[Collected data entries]
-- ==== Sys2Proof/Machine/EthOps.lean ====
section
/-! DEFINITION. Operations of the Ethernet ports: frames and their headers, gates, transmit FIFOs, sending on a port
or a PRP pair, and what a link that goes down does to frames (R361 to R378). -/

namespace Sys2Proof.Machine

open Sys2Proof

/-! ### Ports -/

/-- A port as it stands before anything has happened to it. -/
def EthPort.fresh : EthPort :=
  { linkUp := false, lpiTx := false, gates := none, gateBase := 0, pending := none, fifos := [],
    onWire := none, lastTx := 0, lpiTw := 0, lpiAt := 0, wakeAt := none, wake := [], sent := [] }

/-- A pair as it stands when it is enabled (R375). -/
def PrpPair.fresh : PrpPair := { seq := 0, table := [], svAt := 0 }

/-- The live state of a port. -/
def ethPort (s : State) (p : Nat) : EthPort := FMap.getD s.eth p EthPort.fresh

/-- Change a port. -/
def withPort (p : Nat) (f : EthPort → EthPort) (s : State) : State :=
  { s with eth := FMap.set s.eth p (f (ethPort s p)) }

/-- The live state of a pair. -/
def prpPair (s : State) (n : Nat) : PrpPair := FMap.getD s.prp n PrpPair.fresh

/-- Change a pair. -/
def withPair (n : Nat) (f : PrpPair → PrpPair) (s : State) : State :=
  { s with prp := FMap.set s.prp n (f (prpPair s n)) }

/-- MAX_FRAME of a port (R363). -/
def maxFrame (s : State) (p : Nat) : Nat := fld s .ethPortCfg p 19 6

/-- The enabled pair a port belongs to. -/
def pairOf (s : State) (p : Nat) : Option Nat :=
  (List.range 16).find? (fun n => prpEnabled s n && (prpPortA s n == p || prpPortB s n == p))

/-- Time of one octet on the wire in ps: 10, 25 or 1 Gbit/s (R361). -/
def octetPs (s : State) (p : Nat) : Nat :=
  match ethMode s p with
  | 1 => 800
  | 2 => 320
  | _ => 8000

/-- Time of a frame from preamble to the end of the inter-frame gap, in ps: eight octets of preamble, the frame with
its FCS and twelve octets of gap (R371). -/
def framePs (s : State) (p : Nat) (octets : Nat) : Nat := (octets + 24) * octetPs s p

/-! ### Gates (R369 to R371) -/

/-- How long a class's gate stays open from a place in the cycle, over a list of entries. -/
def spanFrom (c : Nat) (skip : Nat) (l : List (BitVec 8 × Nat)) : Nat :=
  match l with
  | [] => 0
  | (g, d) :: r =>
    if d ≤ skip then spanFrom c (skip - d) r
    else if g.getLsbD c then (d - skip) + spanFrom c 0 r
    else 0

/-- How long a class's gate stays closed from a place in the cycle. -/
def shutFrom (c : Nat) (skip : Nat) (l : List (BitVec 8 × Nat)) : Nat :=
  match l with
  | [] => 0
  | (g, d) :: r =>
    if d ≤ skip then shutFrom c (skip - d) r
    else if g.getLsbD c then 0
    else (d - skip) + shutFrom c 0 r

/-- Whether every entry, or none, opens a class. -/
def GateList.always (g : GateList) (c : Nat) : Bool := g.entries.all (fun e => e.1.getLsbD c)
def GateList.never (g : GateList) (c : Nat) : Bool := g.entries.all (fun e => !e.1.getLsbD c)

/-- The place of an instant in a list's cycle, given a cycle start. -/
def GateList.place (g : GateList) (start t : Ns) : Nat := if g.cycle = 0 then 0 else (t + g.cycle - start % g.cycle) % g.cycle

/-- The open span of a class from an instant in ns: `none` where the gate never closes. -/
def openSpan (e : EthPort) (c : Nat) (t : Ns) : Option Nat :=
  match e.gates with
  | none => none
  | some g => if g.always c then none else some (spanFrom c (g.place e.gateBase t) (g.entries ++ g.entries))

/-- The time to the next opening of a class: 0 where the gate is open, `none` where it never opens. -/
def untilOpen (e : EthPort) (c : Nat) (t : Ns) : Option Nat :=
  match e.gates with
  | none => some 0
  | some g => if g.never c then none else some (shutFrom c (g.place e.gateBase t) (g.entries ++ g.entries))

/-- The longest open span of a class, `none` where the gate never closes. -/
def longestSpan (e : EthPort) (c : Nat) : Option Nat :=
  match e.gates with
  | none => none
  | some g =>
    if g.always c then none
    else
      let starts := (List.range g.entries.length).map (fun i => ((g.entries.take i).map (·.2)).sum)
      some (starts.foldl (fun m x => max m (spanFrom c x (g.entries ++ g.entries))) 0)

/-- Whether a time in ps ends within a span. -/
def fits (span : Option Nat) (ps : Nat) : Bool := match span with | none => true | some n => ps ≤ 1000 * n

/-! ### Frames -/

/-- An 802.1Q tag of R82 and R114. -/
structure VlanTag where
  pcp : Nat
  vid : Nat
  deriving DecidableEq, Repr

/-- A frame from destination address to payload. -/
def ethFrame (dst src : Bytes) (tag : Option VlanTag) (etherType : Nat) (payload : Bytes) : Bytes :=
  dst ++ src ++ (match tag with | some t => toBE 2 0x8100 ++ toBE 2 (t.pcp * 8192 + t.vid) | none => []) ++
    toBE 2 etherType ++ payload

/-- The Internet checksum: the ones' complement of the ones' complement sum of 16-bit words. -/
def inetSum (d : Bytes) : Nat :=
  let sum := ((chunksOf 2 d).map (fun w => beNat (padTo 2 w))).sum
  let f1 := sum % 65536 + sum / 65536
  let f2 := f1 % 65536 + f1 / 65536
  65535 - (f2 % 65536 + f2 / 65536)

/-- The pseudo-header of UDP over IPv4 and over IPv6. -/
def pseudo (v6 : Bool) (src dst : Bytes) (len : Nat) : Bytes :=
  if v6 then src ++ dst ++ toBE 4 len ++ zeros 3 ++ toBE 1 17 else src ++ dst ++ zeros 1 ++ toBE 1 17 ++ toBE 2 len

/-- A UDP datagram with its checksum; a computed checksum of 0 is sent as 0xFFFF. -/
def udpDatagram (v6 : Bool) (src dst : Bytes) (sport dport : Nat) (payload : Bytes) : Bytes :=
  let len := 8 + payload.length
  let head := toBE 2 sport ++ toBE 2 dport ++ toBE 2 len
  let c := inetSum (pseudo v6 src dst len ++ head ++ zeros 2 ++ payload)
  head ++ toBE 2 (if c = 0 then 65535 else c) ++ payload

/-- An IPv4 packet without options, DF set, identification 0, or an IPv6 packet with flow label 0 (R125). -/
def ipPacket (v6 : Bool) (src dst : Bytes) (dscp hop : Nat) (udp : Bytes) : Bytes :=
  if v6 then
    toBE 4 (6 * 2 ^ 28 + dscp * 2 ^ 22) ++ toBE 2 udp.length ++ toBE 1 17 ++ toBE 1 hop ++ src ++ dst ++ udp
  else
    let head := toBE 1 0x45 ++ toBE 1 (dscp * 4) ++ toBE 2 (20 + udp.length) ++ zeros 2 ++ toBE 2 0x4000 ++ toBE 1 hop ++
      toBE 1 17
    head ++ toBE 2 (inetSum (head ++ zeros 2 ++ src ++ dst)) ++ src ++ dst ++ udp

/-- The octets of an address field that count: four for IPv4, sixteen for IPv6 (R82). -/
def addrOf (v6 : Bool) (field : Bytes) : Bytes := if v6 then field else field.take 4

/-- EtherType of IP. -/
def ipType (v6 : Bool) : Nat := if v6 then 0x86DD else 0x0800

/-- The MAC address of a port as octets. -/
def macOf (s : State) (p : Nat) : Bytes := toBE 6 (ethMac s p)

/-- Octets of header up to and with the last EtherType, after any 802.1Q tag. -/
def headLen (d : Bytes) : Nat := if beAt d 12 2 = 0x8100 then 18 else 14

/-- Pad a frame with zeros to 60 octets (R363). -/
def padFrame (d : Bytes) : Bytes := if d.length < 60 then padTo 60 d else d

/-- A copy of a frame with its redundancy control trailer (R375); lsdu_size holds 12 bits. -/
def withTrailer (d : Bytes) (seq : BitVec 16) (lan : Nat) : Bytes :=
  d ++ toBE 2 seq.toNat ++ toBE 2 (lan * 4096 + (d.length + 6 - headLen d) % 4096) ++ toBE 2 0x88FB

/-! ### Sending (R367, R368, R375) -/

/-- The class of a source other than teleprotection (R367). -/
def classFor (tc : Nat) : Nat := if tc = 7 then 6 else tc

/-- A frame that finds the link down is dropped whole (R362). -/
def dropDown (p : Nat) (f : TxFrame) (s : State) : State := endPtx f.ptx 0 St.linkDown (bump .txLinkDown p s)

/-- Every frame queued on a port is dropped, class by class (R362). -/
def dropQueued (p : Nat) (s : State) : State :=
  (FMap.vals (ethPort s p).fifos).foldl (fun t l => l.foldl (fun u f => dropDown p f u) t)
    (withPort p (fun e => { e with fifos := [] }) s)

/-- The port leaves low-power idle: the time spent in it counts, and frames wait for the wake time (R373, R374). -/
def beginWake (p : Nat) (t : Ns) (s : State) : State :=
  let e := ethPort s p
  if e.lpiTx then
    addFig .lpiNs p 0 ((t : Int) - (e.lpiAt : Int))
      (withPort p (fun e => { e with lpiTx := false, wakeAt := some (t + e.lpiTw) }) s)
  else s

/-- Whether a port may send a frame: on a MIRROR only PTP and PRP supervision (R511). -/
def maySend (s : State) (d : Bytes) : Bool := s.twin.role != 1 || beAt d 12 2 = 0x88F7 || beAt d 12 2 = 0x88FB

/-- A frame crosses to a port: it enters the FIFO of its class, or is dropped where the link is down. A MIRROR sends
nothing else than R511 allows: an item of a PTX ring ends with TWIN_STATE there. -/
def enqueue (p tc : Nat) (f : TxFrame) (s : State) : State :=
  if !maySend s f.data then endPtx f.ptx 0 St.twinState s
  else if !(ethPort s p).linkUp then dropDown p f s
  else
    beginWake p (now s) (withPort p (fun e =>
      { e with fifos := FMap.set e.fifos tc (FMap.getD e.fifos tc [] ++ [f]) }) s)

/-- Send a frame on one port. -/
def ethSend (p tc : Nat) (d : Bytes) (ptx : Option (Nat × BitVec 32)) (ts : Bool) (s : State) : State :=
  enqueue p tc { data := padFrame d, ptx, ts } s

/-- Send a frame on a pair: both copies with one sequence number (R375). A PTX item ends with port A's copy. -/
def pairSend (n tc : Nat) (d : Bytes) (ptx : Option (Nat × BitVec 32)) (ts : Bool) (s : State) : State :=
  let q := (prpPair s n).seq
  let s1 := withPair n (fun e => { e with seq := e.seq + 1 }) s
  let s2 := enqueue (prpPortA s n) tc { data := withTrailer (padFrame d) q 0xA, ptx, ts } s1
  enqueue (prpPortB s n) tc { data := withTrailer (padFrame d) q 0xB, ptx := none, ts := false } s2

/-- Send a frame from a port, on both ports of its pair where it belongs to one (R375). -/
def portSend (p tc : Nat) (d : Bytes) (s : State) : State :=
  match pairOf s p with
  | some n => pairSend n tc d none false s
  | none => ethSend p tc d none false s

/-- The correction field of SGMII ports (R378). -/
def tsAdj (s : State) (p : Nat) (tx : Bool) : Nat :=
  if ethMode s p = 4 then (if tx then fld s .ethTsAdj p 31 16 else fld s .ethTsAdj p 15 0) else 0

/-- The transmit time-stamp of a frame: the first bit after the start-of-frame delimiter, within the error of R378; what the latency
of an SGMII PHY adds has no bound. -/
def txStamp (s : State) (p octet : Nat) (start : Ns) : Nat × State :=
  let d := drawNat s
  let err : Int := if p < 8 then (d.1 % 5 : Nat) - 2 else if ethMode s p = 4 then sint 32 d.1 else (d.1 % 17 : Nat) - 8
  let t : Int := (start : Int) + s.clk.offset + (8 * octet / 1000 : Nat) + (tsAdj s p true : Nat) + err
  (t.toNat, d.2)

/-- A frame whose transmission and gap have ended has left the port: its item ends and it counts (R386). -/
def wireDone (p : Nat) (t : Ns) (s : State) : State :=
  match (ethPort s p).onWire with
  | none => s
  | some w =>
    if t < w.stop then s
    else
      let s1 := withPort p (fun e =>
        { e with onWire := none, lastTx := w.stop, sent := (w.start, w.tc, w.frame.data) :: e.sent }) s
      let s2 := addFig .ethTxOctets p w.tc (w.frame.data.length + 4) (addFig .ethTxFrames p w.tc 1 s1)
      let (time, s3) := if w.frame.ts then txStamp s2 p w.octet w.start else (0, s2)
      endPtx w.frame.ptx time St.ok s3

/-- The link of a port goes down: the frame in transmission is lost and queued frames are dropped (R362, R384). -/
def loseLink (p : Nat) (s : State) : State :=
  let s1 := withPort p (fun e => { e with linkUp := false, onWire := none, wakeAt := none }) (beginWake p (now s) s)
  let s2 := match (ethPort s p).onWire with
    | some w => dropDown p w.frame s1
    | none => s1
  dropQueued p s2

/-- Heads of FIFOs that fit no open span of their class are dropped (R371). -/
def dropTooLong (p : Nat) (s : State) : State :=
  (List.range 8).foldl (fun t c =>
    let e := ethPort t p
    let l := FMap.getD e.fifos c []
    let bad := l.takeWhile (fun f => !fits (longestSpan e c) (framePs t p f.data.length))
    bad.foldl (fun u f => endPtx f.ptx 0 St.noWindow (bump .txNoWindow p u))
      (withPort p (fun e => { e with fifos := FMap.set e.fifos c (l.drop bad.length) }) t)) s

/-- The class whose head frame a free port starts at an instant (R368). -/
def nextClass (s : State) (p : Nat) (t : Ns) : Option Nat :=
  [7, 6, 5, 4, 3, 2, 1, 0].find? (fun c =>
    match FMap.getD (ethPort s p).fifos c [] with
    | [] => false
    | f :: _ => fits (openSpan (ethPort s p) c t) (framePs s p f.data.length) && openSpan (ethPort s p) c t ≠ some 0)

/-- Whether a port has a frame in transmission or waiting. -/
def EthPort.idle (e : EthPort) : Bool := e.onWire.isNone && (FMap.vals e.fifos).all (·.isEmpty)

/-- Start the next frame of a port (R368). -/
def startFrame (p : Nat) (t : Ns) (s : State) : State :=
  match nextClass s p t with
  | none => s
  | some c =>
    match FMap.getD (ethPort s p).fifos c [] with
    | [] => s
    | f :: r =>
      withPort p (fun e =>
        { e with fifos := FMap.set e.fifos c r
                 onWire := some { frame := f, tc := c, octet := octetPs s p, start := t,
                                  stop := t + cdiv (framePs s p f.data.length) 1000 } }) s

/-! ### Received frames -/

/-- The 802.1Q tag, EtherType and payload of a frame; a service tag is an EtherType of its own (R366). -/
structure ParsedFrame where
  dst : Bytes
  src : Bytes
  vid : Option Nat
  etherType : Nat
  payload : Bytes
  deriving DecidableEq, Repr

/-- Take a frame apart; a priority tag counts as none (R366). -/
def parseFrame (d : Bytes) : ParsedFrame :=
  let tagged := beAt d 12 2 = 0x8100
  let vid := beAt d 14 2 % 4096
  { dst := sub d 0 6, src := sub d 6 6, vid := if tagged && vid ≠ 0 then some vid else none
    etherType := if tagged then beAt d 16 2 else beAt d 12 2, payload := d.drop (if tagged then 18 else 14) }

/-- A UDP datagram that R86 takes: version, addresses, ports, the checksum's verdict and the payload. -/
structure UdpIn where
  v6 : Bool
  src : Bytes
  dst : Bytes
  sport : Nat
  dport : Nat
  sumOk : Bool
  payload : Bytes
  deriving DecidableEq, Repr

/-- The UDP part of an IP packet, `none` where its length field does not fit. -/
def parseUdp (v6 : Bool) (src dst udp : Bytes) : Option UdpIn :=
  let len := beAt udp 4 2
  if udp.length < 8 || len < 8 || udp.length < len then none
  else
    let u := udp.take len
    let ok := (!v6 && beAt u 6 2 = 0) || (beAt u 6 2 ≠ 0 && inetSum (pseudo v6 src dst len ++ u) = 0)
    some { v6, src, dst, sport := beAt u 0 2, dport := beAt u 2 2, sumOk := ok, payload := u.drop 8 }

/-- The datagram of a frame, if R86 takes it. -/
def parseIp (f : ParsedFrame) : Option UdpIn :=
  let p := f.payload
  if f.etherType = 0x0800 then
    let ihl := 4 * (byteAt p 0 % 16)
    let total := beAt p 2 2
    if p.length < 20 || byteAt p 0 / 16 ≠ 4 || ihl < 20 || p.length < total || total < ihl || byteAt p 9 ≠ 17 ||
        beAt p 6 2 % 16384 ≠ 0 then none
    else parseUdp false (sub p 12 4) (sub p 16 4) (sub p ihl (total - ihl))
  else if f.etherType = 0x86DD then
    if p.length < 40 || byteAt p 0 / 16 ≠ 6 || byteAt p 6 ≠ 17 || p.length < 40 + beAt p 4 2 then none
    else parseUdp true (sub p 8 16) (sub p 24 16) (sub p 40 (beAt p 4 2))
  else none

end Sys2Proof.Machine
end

▸ **EXERCISE DESCRIPTION**
Your answer should consist solely of the lines above from the line with "let s2 := enqueue" to the line with "one (R375). -/", both included, reproduced exactly.

▸ **WRITTEN RESPONSE**
  let s2 := enqueue (prpPortA s n) tc { data := withTrailer (padFrame d) q 0xA, ptx, ts } s1
  enqueue (prpPortB s n) tc { data := withTrailer (padFrame d) q 0xB, ptx := none, ts := false } s2

/-- Send a frame from a port, on both ports of its pair where it belongs to one (R375). -/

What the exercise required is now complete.